The problem of separating physiological from non-physiological interfaces (sometimes, called ”biological” vs. ”non-biological” respectively) is very difficult. The core reason for this difficulty is in the lack of a clear ”iron-clad” distinction between these two categories in a living cell, where co-localized proteins extensively interact with each other in a crowded environment in a variety of interaction modes, heavily dominated by transient interactions/encounters. Still, the ability to identify key physiologically significant interfaces in the variety of possible configurations of a protein-protein complex is important. The study presents a major data resource and methodological development in this important direction of molecular and cellular biology.

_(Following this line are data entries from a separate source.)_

-- ==== Sys2Proof/Laws/State.lean ====
section
/-! SUPPORT. One lemma per field per update of State, each true by `rfl` (or by the one `if` of
`markByte`), so that no later proof unfolds a record update. -/

namespace Sys2Proof.Machine

section
variable (s t : State) (e f : Pos) (a b : Pos) (v : BitVec 8) (bit : BitVec 1) (fr : Frame)
  (x : BitVec 4) (p : BitVec 32) (c : HaltCause) (kind : ErrorKind)

@[simp] theorem consume_snd : (consume e s).2 = edgePop e s := rfl
@[simp] theorem assembleBit_snd : (assembleBit e f s).2 = edgePop f (edgePop e s) := rfl

/-! `edgePop` -/

@[simp] theorem edgePop_st : (edgePop e s).st = s.st := rfl
@[simp] theorem edgePop_cur : (edgePop e s).cur = e := rfl
@[simp] theorem edgePop_k : (edgePop e s).k = s.k + 1 := rfl
@[simp] theorem edgePop_pcnt : (edgePop e s).pcnt = s.pcnt := rfl
@[simp] theorem edgePop_pstart : (edgePop e s).pstart = s.pstart := rfl
@[simp] theorem edgePop_ustart : (edgePop e s).ustart = s.ustart := rfl
@[simp] theorem edgePop_ctx : (edgePop e s).ctx = s.ctx := rfl
@[simp] theorem edgePop_hcause : (edgePop e s).hcause = s.hcause := rfl
@[simp] theorem edgePop_cfg : (edgePop e s).cfg = s.cfg := rfl
@[simp] theorem edgePop_out : (edgePop e s).out = s.out := rfl
@[simp] theorem edgePop_src : (edgePop e s).src = s.src := rfl
@[simp] theorem edgePop_cancel : (edgePop e s).cancel = s.cancel := rfl
@[simp] theorem edgePop_cancelDue : (edgePop e s).cancelDue = s.cancelDue := rfl
@[simp] theorem edgePop_held : (edgePop e s).held = s.held := rfl
@[simp] theorem edgePop_choice : (edgePop e s).choice = s.choice := rfl
@[simp] theorem edgePop_policy : (edgePop e s).policy = s.policy := rfl

/-! `clearByte` -/

@[simp] theorem clearByte_st : (clearByte s).st = s.st := rfl
@[simp] theorem clearByte_cur : (clearByte s).cur = s.cur := rfl
@[simp] theorem clearByte_k : (clearByte s).k = s.k := rfl
@[simp] theorem clearByte_pcnt : (clearByte s).pcnt = s.pcnt := rfl
@[simp] theorem clearByte_pstart : (clearByte s).pstart = s.pstart := rfl
@[simp] theorem clearByte_ustart : (clearByte s).ustart = s.ustart := rfl
@[simp] theorem clearByte_cmd : (clearByte s).ctx.cmd = s.ctx.cmd := rfl
@[simp] theorem clearByte_mode : (clearByte s).ctx.mode = s.ctx.mode := rfl
@[simp] theorem clearByte_carIndex : (clearByte s).ctx.carIndex = s.ctx.carIndex := rfl
@[simp] theorem clearByte_cks : (clearByte s).ctx.cks = s.ctx.cks := rfl
@[simp] theorem clearByte_car : (clearByte s).ctx.car = s.ctx.car := rfl
@[simp] theorem clearByte_shreg : (clearByte s).ctx.shreg = 0 := rfl
@[simp] theorem clearByte_bidx : (clearByte s).ctx.bidx = 0 := rfl
@[simp] theorem clearByte_hcause : (clearByte s).hcause = s.hcause := rfl
@[simp] theorem clearByte_cfg : (clearByte s).cfg = s.cfg := rfl
@[simp] theorem clearByte_out : (clearByte s).out = s.out := rfl
@[simp] theorem clearByte_src : (clearByte s).src = s.src := rfl
@[simp] theorem clearByte_cancel : (clearByte s).cancel = s.cancel := rfl
@[simp] theorem clearByte_cancelDue : (clearByte s).cancelDue = s.cancelDue := rfl
@[simp] theorem clearByte_held : (clearByte s).held = s.held := rfl
@[simp] theorem clearByte_choice : (clearByte s).choice = s.choice := rfl
@[simp] theorem clearByte_policy : (clearByte s).policy = s.policy := rfl

/-! `shiftIn` -/

@[simp] theorem shiftIn_st : (shiftIn bit s).st = s.st := rfl
@[simp] theorem shiftIn_cur : (shiftIn bit s).cur = s.cur := rfl
@[simp] theorem shiftIn_k : (shiftIn bit s).k = s.k := rfl
@[simp] theorem shiftIn_pcnt : (shiftIn bit s).pcnt = s.pcnt := rfl
@[simp] theorem shiftIn_pstart : (shiftIn bit s).pstart = s.pstart := rfl
@[simp] theorem shiftIn_ustart : (shiftIn bit s).ustart = s.ustart := rfl
@[simp] theorem shiftIn_cmd : (shiftIn bit s).ctx.cmd = s.ctx.cmd := rfl
@[simp] theorem shiftIn_mode : (shiftIn bit s).ctx.mode = s.ctx.mode := rfl
@[simp] theorem shiftIn_carIndex : (shiftIn bit s).ctx.carIndex = s.ctx.carIndex := rfl
@[simp] theorem shiftIn_cks : (shiftIn bit s).ctx.cks = s.ctx.cks := rfl
@[simp] theorem shiftIn_car : (shiftIn bit s).ctx.car = s.ctx.car := rfl
@[simp] theorem shiftIn_shreg : (shiftIn bit s).ctx.shreg = (s.ctx.shreg <<< 1) ||| bit.setWidth 8 := rfl
@[simp] theorem shiftIn_bidx : (shiftIn bit s).ctx.bidx = s.ctx.bidx + 1 := rfl
@[simp] theorem shiftIn_hcause : (shiftIn bit s).hcause = s.hcause := rfl
@[simp] theorem shiftIn_cfg : (shiftIn bit s).cfg = s.cfg := rfl
@[simp] theorem shiftIn_out : (shiftIn bit s).out = s.out := rfl
@[simp] theorem shiftIn_src : (shiftIn bit s).src = s.src := rfl
@[simp] theorem shiftIn_cancel : (shiftIn bit s).cancel = s.cancel := rfl
@[simp] theorem shiftIn_cancelDue : (shiftIn bit s).cancelDue = s.cancelDue := rfl
@[simp] theorem shiftIn_held : (shiftIn bit s).held = s.held := rfl
@[simp] theorem shiftIn_choice : (shiftIn bit s).choice = s.choice := rfl
@[simp] theorem shiftIn_policy : (shiftIn bit s).policy = s.policy := rfl

/-! `cksInit` -/

@[simp] theorem cksInit_st : (cksInit s).st = s.st := rfl
@[simp] theorem cksInit_cur : (cksInit s).cur = s.cur := rfl
@[simp] theorem cksInit_k : (cksInit s).k = s.k := rfl
@[simp] theorem cksInit_pcnt : (cksInit s).pcnt = s.pcnt := rfl
@[simp] theorem cksInit_pstart : (cksInit s).pstart = s.pstart := rfl
@[simp] theorem cksInit_ustart : (cksInit s).ustart = s.ustart := rfl
@[simp] theorem cksInit_cmd : (cksInit s).ctx.cmd = s.ctx.cmd := rfl
@[simp] theorem cksInit_mode : (cksInit s).ctx.mode = s.ctx.mode := rfl
@[simp] theorem cksInit_carIndex : (cksInit s).ctx.carIndex = s.ctx.carIndex := rfl
@[simp] theorem cksInit_cks : (cksInit s).ctx.cks = cksInitial s.cfg.cksumFormula := rfl
@[simp] theorem cksInit_car : (cksInit s).ctx.car = s.ctx.car := rfl
@[simp] theorem cksInit_shreg : (cksInit s).ctx.shreg = s.ctx.shreg := rfl
@[simp] theorem cksInit_bidx : (cksInit s).ctx.bidx = s.ctx.bidx := rfl
@[simp] theorem cksInit_hcause : (cksInit s).hcause = s.hcause := rfl
@[simp] theorem cksInit_cfg : (cksInit s).cfg = s.cfg := rfl
@[simp] theorem cksInit_out : (cksInit s).out = s.out := rfl
@[simp] theorem cksInit_src : (cksInit s).src = s.src := rfl
@[simp] theorem cksInit_cancel : (cksInit s).cancel = s.cancel := rfl
@[simp] theorem cksInit_cancelDue : (cksInit s).cancelDue = s.cancelDue := rfl
@[simp] theorem cksInit_held : (cksInit s).held = s.held := rfl
@[simp] theorem cksInit_choice : (cksInit s).choice = s.choice := rfl
@[simp] theorem cksInit_policy : (cksInit s).policy = s.policy := rfl

/-! `cksFoldCommand` -/

@[simp] theorem cksFoldCommand_st : (cksFoldCommand v s).st = s.st := rfl
@[simp] theorem cksFoldCommand_cur : (cksFoldCommand v s).cur = s.cur := rfl
@[simp] theorem cksFoldCommand_k : (cksFoldCommand v s).k = s.k := rfl
@[simp] theorem cksFoldCommand_pcnt : (cksFoldCommand v s).pcnt = s.pcnt := rfl
@[simp] theorem cksFoldCommand_pstart : (cksFoldCommand v s).pstart = s.pstart := rfl
@[simp] theorem cksFoldCommand_ustart : (cksFoldCommand v s).ustart = s.ustart := rfl
@[simp] theorem cksFoldCommand_cmd : (cksFoldCommand v s).ctx.cmd = s.ctx.cmd := rfl
@[simp] theorem cksFoldCommand_mode : (cksFoldCommand v s).ctx.mode = s.ctx.mode := rfl
@[simp] theorem cksFoldCommand_carIndex : (cksFoldCommand v s).ctx.carIndex = s.ctx.carIndex := rfl
@[simp] theorem cksFoldCommand_cks : (cksFoldCommand v s).ctx.cks = foldCommand s.cfg.cksumFormula s.ctx.cks v := rfl
@[simp] theorem cksFoldCommand_car : (cksFoldCommand v s).ctx.car = s.ctx.car := rfl
@[simp] theorem cksFoldCommand_shreg : (cksFoldCommand v s).ctx.shreg = s.ctx.shreg := rfl
@[simp] theorem cksFoldCommand_bidx : (cksFoldCommand v s).ctx.bidx = s.ctx.bidx := rfl
@[simp] theorem cksFoldCommand_hcause : (cksFoldCommand v s).hcause = s.hcause := rfl
@[simp] theorem cksFoldCommand_cfg : (cksFoldCommand v s).cfg = s.cfg := rfl
@[simp] theorem cksFoldCommand_out : (cksFoldCommand v s).out = s.out := rfl
@[simp] theorem cksFoldCommand_src : (cksFoldCommand v s).src = s.src := rfl
@[simp] theorem cksFoldCommand_cancel : (cksFoldCommand v s).cancel = s.cancel := rfl
@[simp] theorem cksFoldCommand_cancelDue : (cksFoldCommand v s).cancelDue = s.cancelDue := rfl
@[simp] theorem cksFoldCommand_held : (cksFoldCommand v s).held = s.held := rfl
@[simp] theorem cksFoldCommand_choice : (cksFoldCommand v s).choice = s.choice := rfl
@[simp] theorem cksFoldCommand_policy : (cksFoldCommand v s).policy = s.policy := rfl

/-! `cksFoldData` -/

@[simp] theorem cksFoldData_st : (cksFoldData v s).st = s.st := rfl
@[simp] theorem cksFoldData_cur : (cksFoldData v s).cur = s.cur := rfl
@[simp] theorem cksFoldData_k : (cksFoldData v s).k = s.k := rfl
@[simp] theorem cksFoldData_pcnt : (cksFoldData v s).pcnt = s.pcnt := rfl
@[simp] theorem cksFoldData_pstart : (cksFoldData v s).pstart = s.pstart := rfl
@[simp] theorem cksFoldData_ustart : (cksFoldData v s).ustart = s.ustart := rfl
@[simp] theorem cksFoldData_cmd : (cksFoldData v s).ctx.cmd = s.ctx.cmd := rfl
@[simp] theorem cksFoldData_mode : (cksFoldData v s).ctx.mode = s.ctx.mode := rfl
@[simp] theorem cksFoldData_carIndex : (cksFoldData v s).ctx.carIndex = s.ctx.carIndex := rfl
@[simp] theorem cksFoldData_cks : (cksFoldData v s).ctx.cks = foldData s.ctx.cks v := rfl
@[simp] theorem cksFoldData_car : (cksFoldData v s).ctx.car = s.ctx.car := rfl
@[simp] theorem cksFoldData_shreg : (cksFoldData v s).ctx.shreg = s.ctx.shreg := rfl
@[simp] theorem cksFoldData_bidx : (cksFoldData v s).ctx.bidx = s.ctx.bidx := rfl
@[simp] theorem cksFoldData_hcause : (cksFoldData v s).hcause = s.hcause := rfl
@[simp] theorem cksFoldData_cfg : (cksFoldData v s).cfg = s.cfg := rfl
@[simp] theorem cksFoldData_out : (cksFoldData v s).out = s.out := rfl
@[simp] theorem cksFoldData_src : (cksFoldData v s).src = s.src := rfl
@[simp] theorem cksFoldData_cancel : (cksFoldData v s).cancel = s.cancel := rfl
@[simp] theorem cksFoldData_cancelDue : (cksFoldData v s).cancelDue = s.cancelDue := rfl
@[simp] theorem cksFoldData_held : (cksFoldData v s).held = s.held := rfl
@[simp] theorem cksFoldData_choice : (cksFoldData v s).choice = s.choice := rfl
@[simp] theorem cksFoldData_policy : (cksFoldData v s).policy = s.policy := rfl

/-! `storeCar` -/

@[simp] theorem storeCar_st : (storeCar v s).st = s.st := rfl
@[simp] theorem storeCar_cur : (storeCar v s).cur = s.cur := rfl
@[simp] theorem storeCar_k : (storeCar v s).k = s.k := rfl
@[simp] theorem storeCar_pcnt : (storeCar v s).pcnt = s.pcnt := rfl
@[simp] theorem storeCar_pstart : (storeCar v s).pstart = s.pstart := rfl
@[simp] theorem storeCar_ustart : (storeCar v s).ustart = s.ustart := rfl
@[simp] theorem storeCar_cmd : (storeCar v s).ctx.cmd = s.ctx.cmd := rfl
@[simp] theorem storeCar_mode : (storeCar v s).ctx.mode = s.ctx.mode := rfl
@[simp] theorem storeCar_carIndex : (storeCar v s).ctx.carIndex = s.ctx.carIndex := rfl
@[simp] theorem storeCar_cks : (storeCar v s).ctx.cks = s.ctx.cks := rfl
@[simp] theorem storeCar_car : (storeCar v s).ctx.car = s.ctx.car.setIfInBounds s.ctx.carIndex.toNat v := rfl
@[simp] theorem storeCar_shreg : (storeCar v s).ctx.shreg = s.ctx.shreg := rfl
@[simp] theorem storeCar_bidx : (storeCar v s).ctx.bidx = s.ctx.bidx := rfl
@[simp] theorem storeCar_hcause : (storeCar v s).hcause = s.hcause := rfl
@[simp] theorem storeCar_cfg : (storeCar v s).cfg = s.cfg := rfl
@[simp] theorem storeCar_out : (storeCar v s).out = s.out := rfl
@[simp] theorem storeCar_src : (storeCar v s).src = s.src := rfl
@[simp] theorem storeCar_cancel : (storeCar v s).cancel = s.cancel := rfl
@[simp] theorem storeCar_cancelDue : (storeCar v s).cancelDue = s.cancelDue := rfl
@[simp] theorem storeCar_held : (storeCar v s).held = s.held := rfl
@[simp] theorem storeCar_choice : (storeCar v s).choice = s.choice := rfl
@[simp] theorem storeCar_policy : (storeCar v s).policy = s.policy := rfl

A major challenge for the future is developing the ability to differentiate protein-protein physiological vs. non-physiologicalhetero complexes. Due to the diversity and versatility of the protein interactions, this problem is inherently more difficult than that of the homo oligomers. A solution may require accounting for various aspects of macromolecular interactions in the crowded cellular environment and significant involvement of the Deep Learning techniques.